◆ **GOAL OF THE EXERCISE**: Transcribe the records word for word, beginning with the first line and ending with the line that contains "unfold windowWrite lockWrite;"; include nothing else.

───

@[simp] theorem afterSeal_beginsNone (s : State) (held : Option ResetCause) (h : BeginsNone p (fetches s.rings)) :
    BeginsNone p (fetches (afterSeal s held).rings) := by
  unfold afterSeal; (repeat' split) <;> simp [h]

@[simp] theorem sealCompleteOp_beginsNone (s : State) (h : BeginsNone p (fetches s.rings)) :
    BeginsNone p (fetches (sealCompleteOp s).rings) := by
  unfold sealCompleteOp; dsimp only; (repeat' split) <;> simp [h]

@[simp] theorem watchdogOp_beginsNone (s : State) (cp : Nat) (h : BeginsNone p (fetches s.rings)) :
    BeginsNone p (fetches (watchdogOp s cp).rings) := by
  unfold watchdogOp; (repeat' split) <;> simp [fatalWatchdog, h]

/-! ### Register accesses (R375) -/

@[simp] theorem lockAllOp_rings (s : State) : (lockAllOp s).rings = s.rings := rfl

@[simp] theorem pfWrite_beginsNone (s : State) (who : Requester) (off : Nat) (acts : Bool) (f : State → State)
    (hf : BeginsNone p (fetches (f s).rings)) (h : BeginsNone p (fetches s.rings)) : BeginsNone p (fetches (pfWrite s who off acts f).rings) := by
  unfold pfWrite; (repeat' split) <;> simp [hf, h]

@[simp] theorem writeGlb_beginsNone (s : State) (who : Requester) (off : Nat) (v : Word) (h : BeginsNone p (fetches s.rings)) :
    BeginsNone p (fetches (writeGlb s who off v).rings) := by
  unfold writeGlb; split
  · exact pfWrite_beginsNone _ _ _ _ _ (by simp [nextOp, h]) h
  · exact pfWrite_beginsNone _ _ _ _ _ (by simp [h]) h
  · exact pfWrite_beginsNone _ _ _ _ _ (by simp [h]) h
  · exact pfWrite_beginsNone _ _ _ _ _ (by simp [h]) h
  · exact h

@[simp] theorem windowWrite_rings (s : State) (off f w o : Nat) (v : Word) : (windowWrite s off f w o v).rings = s.rings := by
  unfold windowWrite lockWrite; dsimp only; (repeat' split) <;> simp [takeHigh]

@[simp] theorem writeHif_beginsNone (s : State) (who : Requester) (off : Nat) (v : Word) (h : BeginsNone p (fetches s.rings)) :
    BeginsNone p (fetches (writeHif s who off v).rings) := by
  unfold writeHif; dsimp only; (repeat' split) <;> simp [lockWrite, h]

@[simp] theorem writeReg_beginsNone (s : State) (who : Requester) (off : Nat) (v : Word) (h : BeginsNone p (fetches s.rings)) :
    BeginsNone p (fetches (writeReg s who off v).rings) := by
  unfold writeReg; (repeat' split) <;> simp [h]

@[simp] theorem applyAccess_beginsNone (s : State) (a : Access) (h : BeginsNone p (fetches s.rings)) :
    BeginsNone p (fetches (applyAccess s a).rings) := by
  unfold applyAccess; split <;> simp [h]

@[simp] theorem servedAccess_beginsNone (s : State) (a : Access) (h : BeginsNone p (fetches s.rings)) :
    BeginsNone p (fetches (servedAccess s a).rings) := by
  unfold servedAccess; (repeat' split) <;> simp [h]

@[simp] theorem accessOp_beginsNone (s : State) (a : Access) (h : BeginsNone p (fetches s.rings)) :
    BeginsNone p (fetches (accessOp s a).rings) := by
  unfold accessOp; (repeat' split) <;> simp [h]

@[simp] theorem wakeDomain_rings (s : State) (d : Domain) : (wakeDomain s d).rings = s.rings := by
  cases d <;> simp [wakeDomain]

@[simp] theorem domainReadyOp_beginsNone (s : State) (d : Domain) (h : BeginsNone p (fetches s.rings)) :
    BeginsNone p (fetches (domainReadyOp s d).rings) := by
  unfold domainReadyOp; dsimp only; split <;> simp [h]

/-! ### The commands -/

/-- The outcome is no next state, or one to which no fetch begins. -/
def OutcomeBeginsNone (s : State) (o : Host.Outcome State Fault Refusal) : Prop :=
  ∀ t, o = .next t → BeginsNone (fetches s.rings) (fetches t.rings)

@[simp] theorem outcomeBeginsNone_next (s t : State) : OutcomeBeginsNone s (.next t) ↔ BeginsNone (fetches s.rings) (fetches t.rings) := by
  simp [OutcomeBeginsNone]

@[simp] theorem outcomeBeginsNone_fault (s : State) (r : Fault) : OutcomeBeginsNone s (.fault r) := by simp [OutcomeBeginsNone]

@[simp] theorem outcomeBeginsNone_ite (s : State) (c : Prop) [Decidable c] (a b : Host.Outcome State Fault Refusal) :
    OutcomeBeginsNone s (if c then a else b) ↔ if c then OutcomeBeginsNone s a else OutcomeBeginsNone s b := by split <;> rfl
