theorem finish_sameHash {s t : State} (h : s.SameHash t) : s.finish.SameHash t.finish := by
  have hcount : s.countTail.SameHash t.countTail := by
    obtain ⟨hh, hb, hl, hp⟩ := h
    simp only [State.countTail, State.addBits_eq]
    exact ⟨hh, hb, by rw [hb, hl], hp⟩
  have htail : finalTail s.buf s.countTail.bitlen = finalTail t.buf t.countTail.bitlen := by
    obtain ⟨-, hb, -, -⟩ := h
    obtain ⟨-, -, hl, -⟩ := hcount
    rw [hb, hl]
  obtain ⟨hh, -, hl, -⟩ := compressTail_sameHash hcount (finalTail t.buf t.countTail.bitlen)
  rw [State.finish, State.finish, htail]
  exact ⟨hh, rfl, hl, rfl⟩

/-- A command makes of H, BUF, BITLEN and PHASE the same whatever the fault record is. -/
theorem after_sameHash_congr {s t : State} (h : s.SameHash t) (i : Instr) : (after i s).SameHash (after i t) := by
  have hphase := h.phase_eq
  by_cases hmisuse : s.phase = .finalized ∧ i ≠ .init
  · obtain ⟨hp, hi⟩ := hmisuse
    exact (after_sameHash hp hi).symm.trans (h.trans (after_sameHash (hphase ▸ hp) hi))
  cases i with
  | init => exact ⟨rfl, rfl, rfl, rfl⟩
  | absorb d =>
    have hopen : s.phase ≠ .finalized := by simpa using hmisuse
    obtain ⟨hh, hb, hl, -⟩ := appendByte_sameHash h d
    rw [after_absorb_of_open d hopen, after_absorb_of_open d (hphase ▸ hopen)]
    exact ⟨hh, hb, hl, rfl⟩
  | final =>
    have hopen : s.phase ≠ .finalized := by simpa using hmisuse
    rw [after_final_of_open hopen, after_final_of_open (hphase ▸ hopen)]
    exact finish_sameHash h

/-! ## Faulting words -/

theorem executeWord_of_instr? {w : Word} {i : Instr} (h : (decode w).instr? = some i) (s : State) :
    executeWord w s = .next (after i s) := by
  rw [executeWord, Decoded.instr?_eq_some_iff.1 h]
  exact exec_eq_after i s

/-- An illegal word, and in FINALIZED any word but INIT's, answers the state with a fault raised. -/
theorem executeWord_faulting {s : State} {w : Word}
    (h : (decode w).instr? = none ∨ (s.phase = .finalized ∧ (decode w).instr? ≠ some .init)) :
    ∃ f, executeWord w s = .next (s.raise f) := by
  cases hd : (decode w).instr? with
  | none => exact ⟨_, executeWord_illegal hd s⟩
  | some i =>
    obtain ⟨hp, hi⟩ : s.phase = .finalized ∧ i ≠ .init := by simpa [hd] using h
    exact ⟨_, (executeWord_of_instr? hd s).trans (congrArg _ (after_misuse hp hi))⟩

/-- Settles O42: by the frame of `raise`, and that no command's effect depends on the fault record. -/
theorem faultsArePrecise : Obligations.FaultsArePrecise := by
  refine ⟨fun s w h => ?_, fun s t f i h => ?_⟩
  · obtain ⟨f, hf⟩ := executeWord_faulting h
    obtain ⟨houtside, hhash⟩ := s.raise_frame f
    exact ⟨s.raise f, f, hf, rfl, hhash, houtside⟩
  · obtain rfl := eq_after_of_exec h
    obtain ⟨houtside, hhash⟩ := s.raise_frame f
    exact ⟨_, exec_eq_after i _, after_sameHash_congr hhash i,
      (after_sameOutside i s).symm.trans (houtside.trans (after_sameOutside i _))⟩

/-- Settles O43: each of the three checks by the lemma about it, and two raises in a row by `raise_cause_ne_zero`. -/
theorem faultPriority : Obligations.FaultPriority := by
  refine ⟨fun s a rest hi hw hn => ?admission, fun s w h => executeWord_illegal h s,
    fun s w i hd hp hi => ?phase, fun s f g => ⟨?cause, by simp, by simp⟩⟩
  case admission => exact ⟨_, step_busError hi hw hn, s.sameEngine_served _ _, rfl⟩
  case phase => rw [executeWord_of_instr? hd, after_misuse hp hi]
  case cause => exact raise_cause_of_ne_zero (raise_cause_ne_zero s f) g

/-! ## Steps and the fault record -/

/-- Settles O44: of what a step can serve, only INIT's word and a reset do not keep the record, and both make a Fresh state. -/
theorem faultRecordIsSticky : Obligations.FaultRecordIsSticky := by
  refine ⟨fun s t h hinit hreset => ?kept, fun s e rest hi he => ?cleared⟩
  case kept =>
    obtain ⟨-, rfl⟩ | ⟨e, rest, u, new, hi, he, -, rfl⟩ := step_effect h
    · exact (t.sameFaults_outside _ _ _).faultsKept
    suffices hkept : s.FaultsKept u from hkept
    cases he with
    | reset l => exact absurd hi (hreset l rest)
    | command i =>
      refine after_faultsKept ?_
      rintro rfl
      exact hinit rest hi
    | illegal w why hd => exact raise_faultsKept s .illegalCommand
    | quiet a ha => exact (s.sameFaults_outside _ _ _).faultsKept
  case cleared =>
    obtain rfl | ⟨l, rfl⟩ := he
    · exact ⟨_, step_commandAccess (i := .init) hi, rfl, rfl, rfl⟩
    · exact ⟨_, step_reset s l rest hi, rfl, rfl, rfl⟩

/-- Settles O45: before FINAL no command but INIT touches the record, and no access that is no write to CMD ever does. -/
theorem onlyFaultsAreRecorded : Obligations.OnlyFaultsAreRecorded := by
  intro s t e rest hi h hne
  obtain ⟨-, rfl⟩ | ⟨e', rest', u, new, hi', he, -, rfl⟩ := step_effect h
  · exact absurd (t.sameFaults_outside _ _ _) hne
  cases hi.symm.trans hi'
  have hfinalized {i : Instr} (hu : u = after i s) (hinit : i ≠ .init) : s.phase = .finalized := by
    by_contra hp
    subst hu
    exact hne (after_sameFaults hp hinit)
  cases he with
  | reset l => exact .inr (.inr (.inr (.inr ⟨l, rfl⟩)))
  | command i =>
    cases i with
    | init => exact .inr (.inr (.inr (.inl rfl)))
    | absorb d => exact .inr (.inl ⟨d, rfl, hfinalized rfl (by simp)⟩)
    | final => exact .inr (.inr (.inl ⟨rfl, hfinalized rfl (by simp)⟩))
  | illegal w why hd => exact .inl ⟨w, rfl, Decoded.instr?_eq_none_iff.2 ⟨why, hd⟩⟩
  | quiet a ha => exact absurd (s.sameFaults_outside _ _ _) hne

end Sys2Proof.Machine
end

section
/-! Several engines on one platform (60_exceptions.md R110): windows are 64 bytes at multiples of 64, so distinct ones
do not overlap. -/

namespace Sys2Proof.Machine

theorem State.present_of_inWindow {s : State} {a : Access} (h : a.inWindow s.base = true) :
    s.present a = { s with inputs := s.inputs ++ [.access a] } := if_pos h

theorem State.present_of_outside {s : State} {a : Access} (h : ¬a.inWindow s.base = true) : s.present a = s := if_neg h

/-- Two windows that hold one address are the same. -/
theorem baseSlot_eq_of_inWindow {s t : State} {a : Access} (hs : a.inWindow s.base = true)
    (ht : a.inWindow t.base = true) : s.baseSlot = t.baseSlot := by
  simp only [inWindow_iff, State.base, Config.windowBytes] at hs ht
  omega

/-- On a platform of distinct windows the window tells the engine. -/
theorem Platform.index_eq_of_baseSlot {p : Platform} (hp : p.windowsDistinct) {j k : Nat} {s t : State}
    (hj : p[j]? = some s) (hk : p[k]? = some t) (h : s.baseSlot = t.baseSlot) : j = k := by
  obtain ⟨hlt, -⟩ := List.getElem?_eq_some_iff.1 hj
  refine (List.getElem?_inj (by simpa using hlt) hp).1 ?_
  rw [List.getElem?_map, List.getElem?_map, hj, hk, Option.map_some, Option.map_some, h]

theorem Platform.present_getElem? (p : Platform) (a : Access) (j : Nat) :
    (p.present a)[j]? = p[j]?.map (State.present a) := List.getElem?_map

theorem Platform.stepAt_of_step {p : Platform} {k : Nat} {s t : State} (hk : p[k]? = some s) (h : step s = .next t) :
    p.stepAt k = .next (p.set k t) := by
  simp only [Platform.stepAt, hk, h]

/-- Settles O46: no two of the distinct windows hold the address, and a step replaces one entry of the platform's list. -/
theorem instancesAreIndependent : Obligations.InstancesAreIndependent := by
  refine ⟨fun p a k s hp hk hw => ⟨?reached, fun j hj => ?untouched⟩, fun p k s t hk h => ?step⟩
  case reached => rw [Platform.present_getElem?, hk, Option.map_some, State.present_of_inWindow hw]
  case untouched =>
    rw [Platform.present_getElem?]
    cases hs : p[j]? with
    | none => rfl
    | some t =>
      have hout : ¬a.inWindow t.base = true := fun ht =>
        hj (Platform.index_eq_of_baseSlot hp hs hk (baseSlot_eq_of_inWindow ht hw))
      rw [Option.map_some, State.present_of_outside hout]
  case step =>
    obtain ⟨hlt, -⟩ := List.getElem?_eq_some_iff.1 hk
    exact ⟨p.set k t, Platform.stepAt_of_step hk h, List.getElem?_set_self hlt,
      fun j hj => List.getElem?_set_ne hj.symm⟩

end Sys2Proof.Machine
end

section
/-! The reset input (70_reset_and_hazards.md R113, R114): it makes the Fresh state whatever the engine was doing. -/

namespace Sys2Proof.Machine

/-- The Fresh state is the reset state of 10_state.md R27, from whatever state it is made. -/
theorem State.makeFresh_sameEngine_reset (s : State) : s.makeFresh.SameEngine State.reset := by
  rw [State.SameEngine, s.makeFresh_eq]
  exact ⟨rfl, rfl, rfl, rfl, rfl, rfl, rfl⟩

/-- Settles O48: serving a reset and INIT both make the Fresh state. -/
theorem resetSetsEveryElement : Obligations.ResetSetsEveryElement :=
  ⟨fun s l rest hi => ⟨_, step_reset s l rest hi, State.makeFresh_sameEngine_reset _⟩,
    fun s => ⟨_, execInit_eq s, s.makeFresh_sameEngine_reset⟩⟩

/-- Settles O49: the access, whatever it does, leaves the reset next in line, and making the Fresh state writes none of the
model's own fields. -/
theorem resetAbandonsAccesses : Obligations.ResetAbandonsAccesses := by
  refine ⟨fun s a l rest hi => ?accessThenReset, fun s l rest hi => ?answersNothing⟩
  case accessThenReset =>
    obtain ⟨t, ht⟩ := step_total s
    have hnext : t.inputs = .reset l :: rest := by
      rw [(step_baseSlot_inputs ht).2, hi, List.tail_cons]
    exact ⟨t, _, ht, step_reset t l rest hnext, State.makeFresh_sameEngine_reset _⟩
  case answersNothing =>
    exact ⟨_, step_reset s l rest hi, rfl, rfl, rfl⟩

end Sys2Proof.Machine
end
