-- ==== Sys2Proof/Machine/Flags.lean ====
section
/-! DEFINITION. The one flag of SDP-1, `STATUS.ILL` (`spec/10_state.md` R23, R24). There are no
condition codes and no arithmetic flags (R23, `spec/40_numerics.md` R115), so no other flag
computation exists. -/

namespace Sys2Proof.Machine

/-- `STATUS[0]`, ILL. -/
def illBit : Word := 0x00000001#32

/-- What a read of `STATUS` gives: ILL, and zero in the hardwired bits 31:1 (R24). -/
def readStatus (s : State) : Word := s.status &&& illBit

/-- `STATUS.ILL <- 1`, sticky (R24, R281). -/
def setIll (s : State) : State := { s with status := s.status ||| illBit }

end Sys2Proof.Machine
end

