-- ==== Sys2Proof/Machine/ExpLag.lean ====
section
/-! DEFINITION. LAG, the exponential-lag smoother, UNIT 2 (`spec/43_exp_lag.md`). -/

namespace Sys2Proof.Machine

/-- `lag.init n` (R170): the reset values. -/
def execLagInit (n : BitVec 8) (s : State) : Result :=
  onLag n (fun _ => ({ cur := posZero, tgt := posZero, k := posZero, km := one }, zeroRes)) s

/-- `lag.setk n, k` (R171): the coefficient unchecked, and its complement rounded once. -/
def execLagSetk (n : BitVec 8) (k : Word) (s : State) : Result :=
  onLag n (fun u => ({ u with k := k, km := fsub one k }, zeroRes)) s

/-- `lag.settgt n, v` (R173): `cur` is never altered. -/
def execLagSettgt (n : BitVec 8) (v : Word) (s : State) : Result :=
  onLag n (fun u => ({ u with tgt := v }, zeroRes)) s

/-- `lag.setimm n, v` (R174). -/
def execLagSetimm (n : BitVec 8) (v : Word) (s : State) : Result :=
  onLag n (fun u => ({ u with cur := v, tgt := v }, zeroRes)) s

/-- The one-pole blend: two rounded products, then their rounded sum (R175). -/
def lagBlend (u : LagUnit) : Word := fadd (fmul u.cur u.km) (fmul u.tgt u.k)

/-- `lag.adv n` (R175): returns the new `cur`. -/
def execLagAdv (n : BitVec 8) (s : State) : Result :=
  onLag n (fun u => ({ u with cur := lagBlend u }, lagBlend u)) s

/-- `lag.snap n` (R176). -/
def execLagSnap (n : BitVec 8) (s : State) : Result :=
  onLag n (fun u => ({ u with cur := u.tgt }, zeroRes)) s

/-- `lag.getcur n` (R177). -/
def execLagGetcur (n : BitVec 8) (s : State) : Result :=
  onLag n (fun u => (u, u.cur)) s

/-- `lag.gettgt n` (R178). -/
def execLagGettgt (n : BitVec 8) (s : State) : Result :=
  onLag n (fun u => (u, u.tgt)) s

end Sys2Proof.Machine
end

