/-- A command gives one response; where its index is wrong, and only there, `ERR = 1` and ILL is set. -/
theorem exec_answer {i : Instr} {s t : State} (h : exec i s = .next t) :
    (∃ r, t.responses = s.responses ++ [r] ∧ r.err = !i.wellFormed s.counts) ∧
      t.status = if i.wellFormed s.counts then s.status else s.status ||| illBit := by
  cases hwf : i.wellFormed s.counts with
  | false =>
    cases (exec_of_not_wellFormed hwf).symm.trans h
    exact ⟨⟨_, rfl, rfl⟩, rfl⟩
  | true =>
    obtain ⟨t', v, ht', hresponses⟩ := exec_of_wellFormed hwf
    cases ht'.symm.trans h
    exact ⟨⟨_, hresponses, rfl⟩, (exec_frame h).status hwf⟩

theorem counts_eq_of_params_eq {s t : State} (h : t.params = s.params) : t.counts = s.counts := by
  simp only [State.params, Config.Params.mk.injEq] at h
  obtain ⟨hlin, hlag, hosc, hnz, -, -⟩ := h
  rw [State.counts, State.counts, hlin, hlag, hosc, hnz]

theorem exec_params {i : Instr} {s t : State} (h : exec i s = .next t) : t.params = s.params := by
  obtain ⟨t', ht', heffect⟩ := exec_completes i s
  cases h.symm.trans ht'
  exact heffect.params_eq

/-! ### Independent commands (R69) -/

/-- Two commands of different units or with different indices address no element both. -/
theorem not_addresses_of_independent {i j : Instr} (h : i.unit ≠ j.unit ∨ i.inst? ≠ j.inst?)
    {u : UnitKind} {m : Nat} (hi : Addresses i u m) : ¬ Addresses j u m := by
  rintro ⟨hjunit, nj, hjinst, hjm⟩
  obtain ⟨hiunit, ni, hiinst, him⟩ := hi
  obtain rfl : ni = nj := BitVec.eq_of_toNat_eq (him.trans hjm.symm)
  exact h.elim (· (hiunit.trans hjunit.symm)) (· (hiinst.trans hjinst.symm))

/-- A command that does not touch `PRBS` leaves it (R69). -/
theorem Frame.prbs_of_not_usesPrbs {i : Instr} {s t : State} (h : Frame i s t)
    (hp : ¬ usesPrbs i = true) : t.prbs = s.prbs := by
  refine h.prbs ?_ ?_ ?_ <;> rintro x rfl <;> exact hp rfl

/-- What R69 asks of `j` so that it does not disturb `i`: other elements, and neither exception. -/
structure Undisturbed (i j : Instr) (c : Counts) : Prop where
  apart : i.unit ≠ j.unit ∨ i.inst? ≠ j.inst?
  prbs : ¬(usesPrbs i = true ∧ usesPrbs j = true)
  status : ¬(i = .sysStatus ∧ j.wellFormed c = false)

/-- After `j`, all that `i` reads is as before. -/
theorem Undisturbed.agreeFor {i j : Instr} {s t : State} (h : Undisturbed i j s.counts)
    (hexec : exec j s = .next t) : AgreeFor i s t := by
  obtain ⟨hlin, hlag, hosc, hnz, hprbs, hstatus, -⟩ := exec_frame hexec
  have hparams := exec_params hexec
  simp only [State.params, Config.Params.mk.injEq] at hparams
  obtain ⟨-, -, -, -, htanhA, hampEps⟩ := hparams
  exact {
    lin := fun m hm => (hlin m (not_addresses_of_independent h.apart hm)).symm
    lag := fun m hm => (hlag m (not_addresses_of_independent h.apart hm)).symm
    osc := fun m hm => (hosc m (not_addresses_of_independent h.apart hm)).symm
    nz := fun m hm => (hnz m (not_addresses_of_independent h.apart hm)).symm
    prbs := fun hp => ((exec_frame hexec).prbs_of_not_usesPrbs fun hj => h.prbs ⟨hp, hj⟩).symm
    status := fun hi =>
      (hstatus (Bool.eq_true_of_not_eq_false fun hj => h.status ⟨hi, hj⟩)).symm
    tanhA := fun _ => htanhA.symm
    ampEps := fun _ => hampEps.symm }

/-- A value that at most one of two commands touches is the same in both orders, where each command
makes the same of it before the other and after it. -/
theorem eq_of_touched_by_one {α : Type} {a ai aj aij aji : α} {pi pj : Prop} (hone : pi → ¬ pj)
    (hi : ¬ pi → ai = a) (hj : ¬ pj → aj = a) (hij : ¬ pj → aij = ai) (hji : ¬ pi → aji = aj)
    (hsamei : pi → ai = aji) (hsamej : pj → aj = aij) : aij = aji := by
  by_cases hpi : pi
  · exact (hij (hone hpi)).trans (hsamei hpi)
  · by_cases hpj : pj
    · exact (hsamej hpj).symm.trans (hji hpi).symm
    · calc aij = ai := hij hpj
        _ = a := hi hpi
        _ = aj := (hj hpj).symm
        _ = aji := (hji hpi).symm

/-- The two orders of two commands from `s`: `tij` is the state after `i` and then `j`, `tji` the state
after `j` and then `i`. -/
structure BothOrders (i j : Instr) (s ti tj tij tji : State) : Prop where
  i_first : exec i s = .next ti
  j_second : exec j ti = .next tij
  j_first : exec j s = .next tj
  i_second : exec i tj = .next tji

section
variable {i j : Instr} {s ti tj tij tji : State}

/-- A unit's list is the same in both orders, element by element. -/
theorem BothOrders.list_eq (h : BothOrders i j s ti tj tij tji)
    (hapart : i.unit ≠ j.unit ∨ i.inst? ≠ j.inst?) {α : Type} {u : UnitKind} (get : State → List α)
    (hframe : ∀ {k : Instr} {x y : State}, Frame k x y →
      ∀ m, ¬ Addresses k u m → (get y)[m]? = (get x)[m]?)
    (hsamei : ∀ m, Addresses i u m → (get ti)[m]? = (get tji)[m]?)
    (hsamej : ∀ m, Addresses j u m → (get tj)[m]? = (get tij)[m]?) : get tij = get tji := by
  obtain ⟨hi, hij, hj, hji⟩ := h
  exact List.ext_getElem? fun m =>
    eq_of_touched_by_one (not_addresses_of_independent hapart)
      (hframe (exec_frame hi) m) (hframe (exec_frame hj) m) (hframe (exec_frame hij) m)
      (hframe (exec_frame hji) m) (hsamei m) (hsamej m)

───

◆ **EXERCISE RESULT**:
@[simp] theorem afterSeal_beginsNone (s : State) (held : Option ResetCause) (h : BeginsNone p (fetches s.rings)) :
    BeginsNone p (fetches (afterSeal s held).rings) := by
  unfold afterSeal; (repeat' split) <;> simp [h]

@[simp] theorem sealCompleteOp_beginsNone (s : State) (h : BeginsNone p (fetches s.rings)) :
    BeginsNone p (fetches (sealCompleteOp s).rings) := by
  unfold sealCompleteOp; dsimp only; (repeat' split) <;> simp [h]

@[simp] theorem watchdogOp_beginsNone (s : State) (cp : Nat) (h : BeginsNone p (fetches s.rings)) :
    BeginsNone p (fetches (watchdogOp s cp).rings) := by
  unfold watchdogOp; (repeat' split) <;> simp [fatalWatchdog, h]

/-! ### Register accesses (R375) -/

@[simp] theorem lockAllOp_rings (s : State) : (lockAllOp s).rings = s.rings := rfl

@[simp] theorem pfWrite_beginsNone (s : State) (who : Requester) (off : Nat) (acts : Bool) (f : State → State)
    (hf : BeginsNone p (fetches (f s).rings)) (h : BeginsNone p (fetches s.rings)) : BeginsNone p (fetches (pfWrite s who off acts f).rings) := by
  unfold pfWrite; (repeat' split) <;> simp [hf, h]

@[simp] theorem writeGlb_beginsNone (s : State) (who : Requester) (off : Nat) (v : Word) (h : BeginsNone p (fetches s.rings)) :
    BeginsNone p (fetches (writeGlb s who off v).rings) := by
  unfold writeGlb; split
  · exact pfWrite_beginsNone _ _ _ _ _ (by simp [nextOp, h]) h
  · exact pfWrite_beginsNone _ _ _ _ _ (by simp [h]) h
  · exact pfWrite_beginsNone _ _ _ _ _ (by simp [h]) h
  · exact pfWrite_beginsNone _ _ _ _ _ (by simp [h]) h
  · exact h

@[simp] theorem windowWrite_rings (s : State) (off f w o : Nat) (v : Word) : (windowWrite s off f w o v).rings = s.rings := by
  unfold windowWrite lockWrite; dsimp only; (repeat' split) <;> simp [takeHigh]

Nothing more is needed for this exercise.